-------- Data for processing --------
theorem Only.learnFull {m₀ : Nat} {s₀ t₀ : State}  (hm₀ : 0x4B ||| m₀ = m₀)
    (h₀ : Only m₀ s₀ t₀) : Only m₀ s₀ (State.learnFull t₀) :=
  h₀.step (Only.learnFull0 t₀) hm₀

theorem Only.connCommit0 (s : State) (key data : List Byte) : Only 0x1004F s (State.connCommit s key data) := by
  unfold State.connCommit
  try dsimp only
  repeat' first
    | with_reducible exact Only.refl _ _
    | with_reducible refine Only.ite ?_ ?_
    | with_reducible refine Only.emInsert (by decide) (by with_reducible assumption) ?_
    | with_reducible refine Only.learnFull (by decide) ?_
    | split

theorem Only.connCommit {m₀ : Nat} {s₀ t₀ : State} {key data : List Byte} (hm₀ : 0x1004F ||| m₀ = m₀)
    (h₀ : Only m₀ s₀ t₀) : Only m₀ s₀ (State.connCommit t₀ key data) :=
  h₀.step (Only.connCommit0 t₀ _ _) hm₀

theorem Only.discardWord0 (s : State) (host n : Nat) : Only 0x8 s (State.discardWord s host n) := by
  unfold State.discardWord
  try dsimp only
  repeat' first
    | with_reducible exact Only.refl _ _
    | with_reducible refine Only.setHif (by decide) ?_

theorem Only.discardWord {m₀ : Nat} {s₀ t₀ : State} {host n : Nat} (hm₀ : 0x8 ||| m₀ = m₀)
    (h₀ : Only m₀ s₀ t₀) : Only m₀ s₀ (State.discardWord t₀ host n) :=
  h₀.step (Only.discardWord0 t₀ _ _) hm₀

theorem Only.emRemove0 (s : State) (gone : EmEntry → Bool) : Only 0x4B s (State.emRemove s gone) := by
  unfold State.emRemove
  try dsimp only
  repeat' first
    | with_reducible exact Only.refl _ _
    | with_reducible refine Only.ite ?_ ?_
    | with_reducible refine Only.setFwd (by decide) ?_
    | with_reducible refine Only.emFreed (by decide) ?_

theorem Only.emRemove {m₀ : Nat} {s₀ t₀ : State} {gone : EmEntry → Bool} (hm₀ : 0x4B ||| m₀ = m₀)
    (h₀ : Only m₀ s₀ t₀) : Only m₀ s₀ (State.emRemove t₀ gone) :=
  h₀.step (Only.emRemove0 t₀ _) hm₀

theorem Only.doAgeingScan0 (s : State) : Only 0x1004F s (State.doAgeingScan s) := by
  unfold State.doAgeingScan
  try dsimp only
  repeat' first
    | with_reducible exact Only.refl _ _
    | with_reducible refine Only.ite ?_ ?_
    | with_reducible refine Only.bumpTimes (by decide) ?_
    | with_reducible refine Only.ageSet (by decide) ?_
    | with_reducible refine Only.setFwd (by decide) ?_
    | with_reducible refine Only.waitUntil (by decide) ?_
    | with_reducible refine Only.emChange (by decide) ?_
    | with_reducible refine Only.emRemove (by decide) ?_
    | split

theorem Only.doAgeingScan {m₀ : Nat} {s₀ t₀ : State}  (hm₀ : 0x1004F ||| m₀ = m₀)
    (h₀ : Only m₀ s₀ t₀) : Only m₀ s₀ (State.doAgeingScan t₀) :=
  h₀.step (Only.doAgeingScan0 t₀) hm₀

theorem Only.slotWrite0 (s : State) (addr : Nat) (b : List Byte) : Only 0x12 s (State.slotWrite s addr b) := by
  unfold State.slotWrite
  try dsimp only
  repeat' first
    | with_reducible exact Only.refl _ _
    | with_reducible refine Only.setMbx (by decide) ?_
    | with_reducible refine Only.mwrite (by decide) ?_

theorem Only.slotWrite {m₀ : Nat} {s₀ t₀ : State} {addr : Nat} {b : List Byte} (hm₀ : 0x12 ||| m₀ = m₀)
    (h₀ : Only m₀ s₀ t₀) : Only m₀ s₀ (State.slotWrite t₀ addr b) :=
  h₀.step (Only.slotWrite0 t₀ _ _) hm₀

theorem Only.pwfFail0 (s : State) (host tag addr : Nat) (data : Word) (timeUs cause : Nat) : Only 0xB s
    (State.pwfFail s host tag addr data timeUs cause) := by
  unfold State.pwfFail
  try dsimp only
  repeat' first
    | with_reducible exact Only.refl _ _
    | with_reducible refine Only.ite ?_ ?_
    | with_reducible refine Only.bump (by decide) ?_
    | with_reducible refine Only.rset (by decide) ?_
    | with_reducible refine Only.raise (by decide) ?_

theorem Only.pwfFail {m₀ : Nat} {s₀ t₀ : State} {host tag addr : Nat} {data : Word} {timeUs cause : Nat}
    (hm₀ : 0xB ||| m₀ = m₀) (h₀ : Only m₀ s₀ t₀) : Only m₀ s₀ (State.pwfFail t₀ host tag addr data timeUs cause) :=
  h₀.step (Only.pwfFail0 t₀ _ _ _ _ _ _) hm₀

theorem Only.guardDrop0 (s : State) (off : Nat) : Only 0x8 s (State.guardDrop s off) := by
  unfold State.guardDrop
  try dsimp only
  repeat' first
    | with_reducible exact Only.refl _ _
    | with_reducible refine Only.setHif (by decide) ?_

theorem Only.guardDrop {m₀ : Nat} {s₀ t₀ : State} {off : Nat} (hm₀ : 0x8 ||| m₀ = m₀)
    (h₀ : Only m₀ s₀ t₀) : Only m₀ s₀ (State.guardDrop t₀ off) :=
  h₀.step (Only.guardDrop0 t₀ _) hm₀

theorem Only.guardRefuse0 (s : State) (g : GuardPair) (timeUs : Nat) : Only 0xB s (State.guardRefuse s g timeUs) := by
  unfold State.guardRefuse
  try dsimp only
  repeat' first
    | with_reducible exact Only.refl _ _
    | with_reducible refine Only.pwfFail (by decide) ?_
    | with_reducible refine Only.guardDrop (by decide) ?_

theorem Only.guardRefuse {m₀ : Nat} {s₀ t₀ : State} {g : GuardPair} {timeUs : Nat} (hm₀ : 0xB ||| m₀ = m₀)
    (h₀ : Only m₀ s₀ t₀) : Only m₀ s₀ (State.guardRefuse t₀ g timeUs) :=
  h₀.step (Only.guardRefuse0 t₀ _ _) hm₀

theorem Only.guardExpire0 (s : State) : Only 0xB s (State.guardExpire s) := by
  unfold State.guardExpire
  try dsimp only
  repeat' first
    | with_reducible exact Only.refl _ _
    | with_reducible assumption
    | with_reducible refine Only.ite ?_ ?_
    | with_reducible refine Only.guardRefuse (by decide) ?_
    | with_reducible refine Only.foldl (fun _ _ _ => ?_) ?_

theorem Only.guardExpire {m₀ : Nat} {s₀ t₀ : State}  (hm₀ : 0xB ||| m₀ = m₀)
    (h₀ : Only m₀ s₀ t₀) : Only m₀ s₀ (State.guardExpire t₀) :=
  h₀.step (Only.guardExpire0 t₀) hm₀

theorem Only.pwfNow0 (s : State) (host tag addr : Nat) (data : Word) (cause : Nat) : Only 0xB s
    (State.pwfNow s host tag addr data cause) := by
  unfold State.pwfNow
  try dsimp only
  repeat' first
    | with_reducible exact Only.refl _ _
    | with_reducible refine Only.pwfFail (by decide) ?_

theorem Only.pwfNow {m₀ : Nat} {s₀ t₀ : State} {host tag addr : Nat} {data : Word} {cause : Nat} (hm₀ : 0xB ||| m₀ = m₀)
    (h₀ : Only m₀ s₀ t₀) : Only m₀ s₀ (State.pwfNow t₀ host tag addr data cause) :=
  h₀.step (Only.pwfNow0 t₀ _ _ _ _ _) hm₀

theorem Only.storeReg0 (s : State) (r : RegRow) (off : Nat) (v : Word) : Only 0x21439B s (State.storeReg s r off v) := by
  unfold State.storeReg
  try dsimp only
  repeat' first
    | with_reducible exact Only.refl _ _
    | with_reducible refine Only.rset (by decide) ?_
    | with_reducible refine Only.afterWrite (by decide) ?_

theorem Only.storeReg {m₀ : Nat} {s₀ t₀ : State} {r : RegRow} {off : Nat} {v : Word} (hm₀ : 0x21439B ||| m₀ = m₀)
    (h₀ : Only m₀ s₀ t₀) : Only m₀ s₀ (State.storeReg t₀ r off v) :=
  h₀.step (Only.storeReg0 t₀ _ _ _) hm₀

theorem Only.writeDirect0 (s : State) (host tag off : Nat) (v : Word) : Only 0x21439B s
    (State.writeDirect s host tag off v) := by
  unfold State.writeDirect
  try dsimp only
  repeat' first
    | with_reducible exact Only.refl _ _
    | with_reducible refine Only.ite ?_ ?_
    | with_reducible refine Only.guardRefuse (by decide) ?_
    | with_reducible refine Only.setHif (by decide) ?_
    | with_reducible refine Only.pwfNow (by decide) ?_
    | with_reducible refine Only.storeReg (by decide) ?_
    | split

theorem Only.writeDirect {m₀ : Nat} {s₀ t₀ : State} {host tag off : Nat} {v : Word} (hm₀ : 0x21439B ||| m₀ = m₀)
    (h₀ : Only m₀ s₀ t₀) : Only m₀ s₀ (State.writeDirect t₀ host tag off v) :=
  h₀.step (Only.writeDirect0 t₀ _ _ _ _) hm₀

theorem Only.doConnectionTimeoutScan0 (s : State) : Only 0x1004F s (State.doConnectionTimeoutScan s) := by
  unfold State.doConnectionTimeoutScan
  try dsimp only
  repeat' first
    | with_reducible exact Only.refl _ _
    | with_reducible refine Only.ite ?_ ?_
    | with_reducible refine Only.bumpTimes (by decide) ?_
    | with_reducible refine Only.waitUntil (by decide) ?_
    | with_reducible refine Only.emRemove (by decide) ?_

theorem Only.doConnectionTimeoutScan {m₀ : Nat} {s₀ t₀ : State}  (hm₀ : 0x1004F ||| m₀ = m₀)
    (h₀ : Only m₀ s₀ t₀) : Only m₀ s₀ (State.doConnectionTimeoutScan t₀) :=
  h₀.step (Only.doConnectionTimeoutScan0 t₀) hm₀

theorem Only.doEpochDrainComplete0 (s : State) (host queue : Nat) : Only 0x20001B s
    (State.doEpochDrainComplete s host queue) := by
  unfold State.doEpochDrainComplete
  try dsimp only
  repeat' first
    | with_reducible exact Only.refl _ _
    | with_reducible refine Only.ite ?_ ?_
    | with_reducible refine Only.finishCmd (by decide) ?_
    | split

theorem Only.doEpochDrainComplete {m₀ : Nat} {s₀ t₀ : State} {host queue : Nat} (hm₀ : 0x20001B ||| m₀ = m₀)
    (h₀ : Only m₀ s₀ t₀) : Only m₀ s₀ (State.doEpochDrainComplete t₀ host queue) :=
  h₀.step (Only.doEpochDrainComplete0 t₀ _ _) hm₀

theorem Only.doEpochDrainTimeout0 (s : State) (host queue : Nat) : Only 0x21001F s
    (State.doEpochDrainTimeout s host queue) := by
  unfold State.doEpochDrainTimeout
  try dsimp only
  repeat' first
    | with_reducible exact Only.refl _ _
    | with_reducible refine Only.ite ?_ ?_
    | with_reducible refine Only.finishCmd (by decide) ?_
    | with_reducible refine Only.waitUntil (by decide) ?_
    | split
--------
_Required action_.
Your task is to retype the entries verbatim, starting with the line that holds "(h₀ : Only m₀ s₀ t₀) : Only m₀ s₀ (State.learnFull" and stopping after the line that holds "h₀.step (Only.connCommit0 t₀ _ _) hm₀".

_Task response_.
    (h₀ : Only m₀ s₀ t₀) : Only m₀ s₀ (State.learnFull t₀) :=
  h₀.step (Only.learnFull0 t₀) hm₀

theorem Only.connCommit0 (s : State) (key data : List Byte) : Only 0x1004F s (State.connCommit s key data) := by
  unfold State.connCommit
  try dsimp only
  repeat' first
    | with_reducible exact Only.refl _ _
    | with_reducible refine Only.ite ?_ ?_
    | with_reducible refine Only.emInsert (by decide) (by with_reducible assumption) ?_
    | with_reducible refine Only.learnFull (by decide) ?_
    | split

theorem Only.connCommit {m₀ : Nat} {s₀ t₀ : State} {key data : List Byte} (hm₀ : 0x1004F ||| m₀ = m₀)
    (h₀ : Only m₀ s₀ t₀) : Only m₀ s₀ (State.connCommit t₀ key data) :=
  h₀.step (Only.connCommit0 t₀ _ _) hm₀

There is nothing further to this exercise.